The IOM's agreement with the US forms part of the jurisdiction's efforts to implement its commitments to the OECD, given in early 2001, which included a commitment to develop effective exchange of information. Over the following 12 months the Isle of Man, together with other jurisdictions, negotiated a Model Tax Information Exchange Agreement.

The Model being adopted provides for exchange of information based upon a formal request being received by the Competent Authority in the Isle of Man. A request must be made on an individual case basis and the subject of the request must be under investigation in the requesting jurisdiction. Other safeguards are included to prevent ‘fishing expeditions’ for example, the requesting party must first take all means available in its own jurisdiction to obtain the information. All information that is exchanged may not be passed on to third parties and there are strict confidentiality measures.

The US Treasury Department announced in September, 2006, that the Tax Information Exchange Agreement had entered into force.

According to the Treasury: "An exchange of letters between the United States and the Isle of Man was completed on June 26, 2006, thus bringing into force an agreement that allows for the exchange of information on tax matters between the United States and the Isle of Man."

In February, 2005, agreements were signed with the Dubai Financial Services Authority, the UAE Central Bank, and the Bahrain Monetary Agency.

Dubai Financial Services Authority (DFSA) signed two memoranda of understanding with the Isle of Man's Financial Supervision Commission and Insurance and Pensions Authority.

The two agreements aim to provide a framework for the provision of mutual assistance and information exchange between the two jurisdictions with regard to cross-border transactions. In addition, the agreements are designed to improve compliance, thereby helping to prevent money laundering and fraud.

Under each agreement, the Middle East Agencies, the FSC and IPA will consult with each other on an on-going basis to enhance regulatory co-operation and to collaborate on international supervision between the regions.

The MOUs also provide a framework for regulatory cooperation through the exchange of information and mutual cooperation in the field of on-site examinations of entities, subject to regulation in both jurisdictions.

In October, 2007, an association of Nordic countries concluded a package of Tax and Information Exchange Agreements (TIEA) with the Isle of Man, providing for the exchange of information between governments on a case-by-case basis, as the Manx government seeks to reinforce its global reputation as a well-regulated financial centre.

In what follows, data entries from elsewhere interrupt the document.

/-- A service core at its restart: the registers of a sequencer reset, its memories empty (DESIGN CHOICE, log entry 97). -/
def Core.reset : Core where
  seq := Seq.reset
  smem := { imem := [], dmem := [], imemBad := [], dmemBad := [] }
  cycle := 0

/-- The system side after a power-on reset, before start-up (R672, R694). -/
def System.reset : System where
  mode := .standby
  transition := none
  wakeDue := false
  posted := []
  boot := .reset
  strapped := false
  shutdown := false
  pa := HostPort.reset false
  pb := HostPort.reset false
  claims := []
  sems := []
  tieWinner := none
  staged := []
  committed := []
  mirrored := []
  entry := RunEntry.none
  accepted := none
  stopping := none
  record := none
  mFw := 0
  fwSvn := 0
  checkpoint := none
  faulted := false
  faults := []
  restart := false
  noPlacement := false
  params := none
  commit := none
  clears := []
  wipe := none
  coresUp := 0xF
  uart := []
  cores := List.replicate 4 Core.reset
  runBy := [0, 1, 2, 3]
  takenOver := false
  on := 0
  held := []
  noClock := []
  hot := false
  resetDue := none
  abandoned := []
  jtag := 0x02
  jtagLock := false
  debug := false
  challenge := none

/-- The machine right after a power-on reset, before its start-up sequence (DEDUCED, log entry 7). -/
def State.reset : State where
  seq := Seq.reset
  smem := { imem := [], dmem := [], imemBad := [], dmemBad := [] }
  arr := ArrayUnit.reset none
  cv := Canvas.reset
  red := Reductions.reset
  tim := { beat := 0, epoch := 0, present := true, begun := false, stray := false, marks := [] }
  out := Formatter.reset
  lanes := []
  dn := { wrote := [], dir := [], tables := [], queues := [], waiting := [] }
  tw := { flops := [], ram := [], ramOut := [], mults := [], twio := [], fbio := [], boundary := [], golden := 0, monitors := [], config := [], queues := [], popped := [], digest := [], fbpins := false, retained := 0, load := none,
          previous := none }
  sof := { effect := none, staged := none, result := none, lower := SortCopy.none, upper := SortCopy.none, report := none, failPostcode := 0, lastW0 := 0, lastW1 := 0 }
  frk := Franking.reset [60]
  noc := { flights := [], queued := [], arrived := [], tokens := [], office := [], quiesced := [], disabled := [], credits := [],
           probes := [], cycles := 0, leaving := false, received := [] }
  mem := { dram := [], dramBad := [], dramSingle := [], ph := [], phBad := [], phSingle := [], handover := [],
           egress := [], above := 0 }
  otp := { log := [], ident := 0, hostKeys := [], tweedKeys := [], revokedHost := [], revokedService := [],
           revokedTweed := [], revokedPatch := [], revokedFw := [], minFw := 0, minPatch := 0, twsig := false,
           dbgUnlock := false, pendingWipe := [], tampers := 0, flash := [] }
  sys := System.reset
  cycle := 0
  regs := []
  free := 0
  answer := .ok
  pending := []

end Sys2Proof.Machine
end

The Nordic countries started joint negotiations in July 2006 to conclude tax information exchange arrangements with jurisdictions that have made a commitment to apply the OECD standards on transparency and exchange of information in the tax area. The taxation and economic co-operation agreements have been signed with the seven members of the Nordic Council, namely Norway, Sweden, Finland, Iceland, Denmark, Greenland and the Faroe Islands. The package of 28 agreements was signed at a ceremony in Oslo. The package include tax information exchange agreements based on the OECD model of exchange of information on request on a case by case basis, and shipping and aircraft taxation agreements ensuring that a relevant business based in the Isle of Man will not be taxed in the Nordic countries so long as it is conducting international trade.